Les jeunes enfants sont considérés comme particulièrement exposés, notamment parce qu’ils jouent fréquemment au sol. Une étude danoise menée en 2013 auprès de 400 enfants âgés de 3 à 6 ans a montré que moins de 10 % de la dose de phtalates absorbée par voie cutanée, par inhalation ou par ingestion provenait de l’air intérieur ou de la poussière.
Des pesticides retrouvés dans la majorité des logements
La présence de pesticides ne se limite pas aux zones agricoles. Ils peuvent également se retrouver à l’intérieur des habitations, via des produits utilisés contre les insectes, pour traiter le bois ou protéger les animaux, mais aussi par transfert depuis l’extérieur.
Pour mieux caractériser cette exposition, l’Observatoire de la Qualité des Environnements Intérieurs (OQEI) a conduit la campagne nationale PESTILOGE, première étude française d’ampleur dédiée à la présence de pesticides dans l’air et les poussières des logements. Réalisée entre novembre 2020 et février 2023, elle a porté sur 571 logements répartis dans 321 communes et 84 départements, couvrant l’ensemble des saisons.
Les résultats montrent que les pesticides sont plus fréquemment détectés dans les poussières que dans l’air intérieur. Au total, 13 substances ont été retrouvées dans les poussières de plus de 90 % des logements étudiés. Il s’agit de cinq fongicides (boscalid, dicloran, difénoconazole, propiconazole, tébuconazole), de quatre insecticides (acétamipride, cyperméthrine, imidaclopride, perméthrine), de deux herbicides (glyphosate, terbutryne) et de deux répulsifs d’insectes (DEET, icaridine).

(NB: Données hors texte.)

-- ==== Sys2Proof/WellFormed.lean ====
section
/-!
DEFINITION. Sys2Proof/WellFormed.lean: which instruction terms are instructions. What the field types of
Sys2Proof/Syntax.lean leave open, spec/03 R52 and the descriptions decide: a term that fails here has no legal word.
-/
namespace Sys2Proof

/-- f32, bf16 and h16 (spec/10 R180). -/
def ElemTy.isFloat : ElemTy → Bool
  | .f32 | .bf16 | .h16 => true
  | _ => false

/-- The signed integers i4 to i64 (spec/10 R178). -/
def ElemTy.isSigned : ElemTy → Bool
  | .i4 | .i8 | .i16 | .i32 | .i64 => true
  | _ => false

/-- The unsigned integers n8 to n64 (spec/10 R178). -/
def ElemTy.isUnsigned : ElemTy → Bool
  | .n8 | .n16 | .n32 | .n64 => true
  | _ => false

/-- The integer types i4 to i64 and n8 to n64. -/
def ElemTy.isInt (t : ElemTy) : Bool := t.isSigned || t.isUnsigned

/-- Every type of 8 bits or more (spec/11 R203, R220). -/
def ElemTy.isByteWide : ElemTy → Bool
  | .i4 => false
  | _ => true

/-- The types of gathers and scatters (spec/11 R205). -/
def ElemTy.isGather : ElemTy → Bool
  | .i32 | .i64 | .n32 | .n64 | .f32 => true
  | _ => false

/-- The width of an element in bits (spec/10 R178). -/
def ElemTy.bits : ElemTy → Nat
  | .i4 => 4
  | .i8 | .n8 | .e8s | .b8 => 8
  | .i16 | .n16 | .bf16 | .h16 => 16
  | .i32 | .n32 | .f32 => 32
  | .i64 | .n64 => 64

/-- L(t): the lanes of a vector register (spec/11 R197). -/
def ElemTy.lanes (t : ElemTy) : Nat := 4096 / t.bits

/-- The integer types of atomics (spec/07 R127). -/
def AmoTy.isInt : AmoTy → Bool
  | .d | .w => true
  | _ => false

/-- The float types of atomics (spec/07 R127). -/
def AmoTy.isFloat (t : AmoTy) : Bool := !t.isInt

/-- lvl = 3 is illegal (spec/03 R50). -/
def lvlOk (lvl : BitVec 2) : Bool := lvl != 3

/-- A body holds 1 to 256 instructions (spec/03 R50). -/
def lenOk (len : BitVec 9) : Bool := decide (1 ≤ len.toNat ∧ len.toNat ≤ 256)

/-- An even register, the first of a pair (spec/11 R201). -/
def evenReg (v : VNum) : Bool := decide (v.toNat % 2 = 0)

/-- A descriptor that names a b8 type: P is not 0 (spec/10 R182, spec/11 R199). -/
def descB8 (p : BitVec 5) : Bool := decide (4 ≤ p.toNat)

/-- A descriptor of a quantised element: b8, or i8 as 0 and i4 as 1 (spec/11 R199). -/
def descElem (p : BitVec 5) : Bool := descB8 p || p == 0 || p == 1

/-- The types, the descriptor and the destination of a conversion (spec/11 R201, R211). -/
def cvtOk (vd : VNum) (st dt : ElemTy) (p : BitVec 5) : Bool :=
  st != dt && st != .e8s && dt != .e8s
    && (if st == .b8 || dt == .b8 then descB8 p else p == 0)
    && decide (dt.bits < st.bits * 8)
    && (if dt.bits = st.bits * 2 then decide (vd.toNat % 2 = 0) else true)
    && (if dt.bits = st.bits * 4 then decide (vd.toNat % 4 = 0) else true)

/-- The constants that `vfill` accepts: k must be exact in t (spec/11 R220). -/
def fillOk (t : ElemTy) (i7 : BitVec 7) : Bool :=
  let k := i7.toInt
  match t with
  | .n8 | .n16 | .n32 | .n64 => decide (0 ≤ k)
  | .i8 | .i16 | .i32 | .i64 | .f32 | .bf16 | .h16 => true
  | .i4 => decide (-7 ≤ k ∧ k ≤ 7)
  | .e8s => k == 1 || k == 2 || k == 4 || k == 8 || k == 16 || k == 32
  | .b8 => false

/-- The types of the absent operations, with their descriptor (spec/11 R221). -/
def absentOk (t : ElemTy) (p : BitVec 5) : Bool :=
  match t with
  | .i4 | .i8 | .f32 | .bf16 | .h16 | .e8s => p == 0
  | .b8 => descB8 p
  | _ => false

/-- The engine register numbers (spec/03 R49, spec/19 R331). -/
def engRegOk (e : Eng) (n : BitVec 7) : Bool :=
  match e with
  | .me => decide (n.toNat < 18)
  | .ce => decide (n.toNat < 7)
  | .de => decide (n.toNat < 6)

Certaines de ces substances font l’objet de restrictions, voire d’interdictions d’usage depuis plusieurs années. Leur détection fréquente souligne leur persistance dans les environnements intérieurs, en particulier dans les poussières. À ce jour, il n’existe pas de valeurs sanitaires de référence permettant d’évaluer précisément les risques liés à ces niveaux d’exposition.
Des gestes simples pour limiter l’exposition
Face à ces constats, plusieurs actions peuvent contribuer à limiter l’accumulation et la remise en suspension de poussières dans les logements.
L’aération quotidienne, au moins dix minutes par jour, y compris en hiver, est recommandée. Il est également conseillé d’aérer pendant et après le ménage et de veiller au bon fonctionnement de la ventilation (VMC), en nettoyant régulièrement les entrées et sorties d’air.
Pour limiter l’apport de poussières extérieures, l’usage d’un tapis d’entrée nettoyé régulièrement est préconisé, ainsi que le retrait des chaussures à l’intérieur lorsque cela est possible. Les zones d’entrée, plus exposées, nécessitent un nettoyage régulier.
Concernant l’entretien des sols, l’aspirateur est à privilégier par rapport au balai, qui remet davantage de particules en suspension. L’utilisation d’un appareil équipé d’un filtre HEPA est recommandée lorsque cela est possible, avec un entretien régulier des sacs et filtres. Un nettoyage humide des sols en complément permet de fixer les particules restantes.
Il est également conseillé de limiter les surfaces textiles qui retiennent la poussière, comme les tapis ou moquettes, et de nettoyer les meubles avec une lingette microfibre légèrement humide plutôt qu’un chiffon sec. L’entretien régulier des textiles d’ameublement et des draps participe aussi à réduire l’accumulation de particules.
Enfin, pour les foyers avec animaux de compagnie, un brossage régulier, de préférence à l’extérieur, et un nettoyage plus fréquent des zones où l’animal circule ou dort permettent de limiter la dispersion des poils et particules.
À travers ces recommandations, Atmo Bourgogne-Franche-Comté rappelle que la qualité de l’air intérieur constitue un enjeu de santé publique et que des gestes simples peuvent contribuer à améliorer l’environnement quotidien des habitants.